Он сложил руки на груди, откинулся назад и с минуту покрутил стопой.

– Правильно ли, с вашей точки зрения, – поинтересовался он, – что мы и не должны найти общий язык? Что нет никакого способа пролить хоть каплю воды на тех, кто изнывает от боли в адском пламени? Да и кто может это сделать? Если опираться на ваше толкование? Значит, между мной и вами огромная пропасть? Как же получается, что Истину с большой буквы нельзя передать другому? Я не понимаю, в чем тут смысл.

– Не уверен, что таково мое толкование.
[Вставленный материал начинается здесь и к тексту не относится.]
-- ==== Sys2Proof/Laws/Exec.lean ====
section
/-! SUPPORT. What every command can do, and what every step can do: one lemma for all commands, from the lemma of each meaning. -/
namespace Sys2Proof.Machine

/-- Which engines a command may change. -/
def enginesOf (c : Instr) (q : EngineId) : Prop := (engineOf c).all (· == q) = true

theorem enginesOf_some {c : Instr} {e : EngineId} (h : engineOf c = some e) : enginesOf c e := by simp [enginesOf, h]
theorem enginesOf_none {c : Instr} (h : engineOf c = none) : ∀ q, enginesOf c q := by simp [enginesOf, h]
В таком контексте я поднял бы вопрос о милосердии, – ответил я.

– Но никогда – об отсутствии милосердия, а ведь, по сути, дело именно в этом. Если принять ваше толкование. Я ни в коем случае не намеревался проявить неуважение.

– Понимаю, – сказал я.

– Значит, – произнес он, немного помолчав, – у вас нет соображений на эту тему, которыми вы могли бы поделиться со мной.

– Пожалуй, в таком случае я даже не знаю, с какой стороны подойти к вопросу, – ответил я. – Хочешь, чтобы я убеждал тебя в истинности христианской веры?

Он рассмеялся.

– Уверен, если бы хоть кто-то убедил меня в ней, я испытал бы безмерную благодарностью. Насколько я понимаю, именно так обычно и бывает.

– Значит, – произнес я, – мне будет не так сложно, не правда ли?

Он посидел молча еще немного, а потом начал рассказывать:

– Один мой друг, впрочем, не друг, а человек, с которым я познакомился в Теннесси, слышал о нашем городке и о вашем деде. Он поведал мне пару историй о былых днях в Канзасе, которые слышал от отца. Он сказал, что во время Гражданской войны в Айове сражался цветной полк.

– Так и было. А еще седобородый полк и методистский полк, как его называли. В любом случае, пили они только чай.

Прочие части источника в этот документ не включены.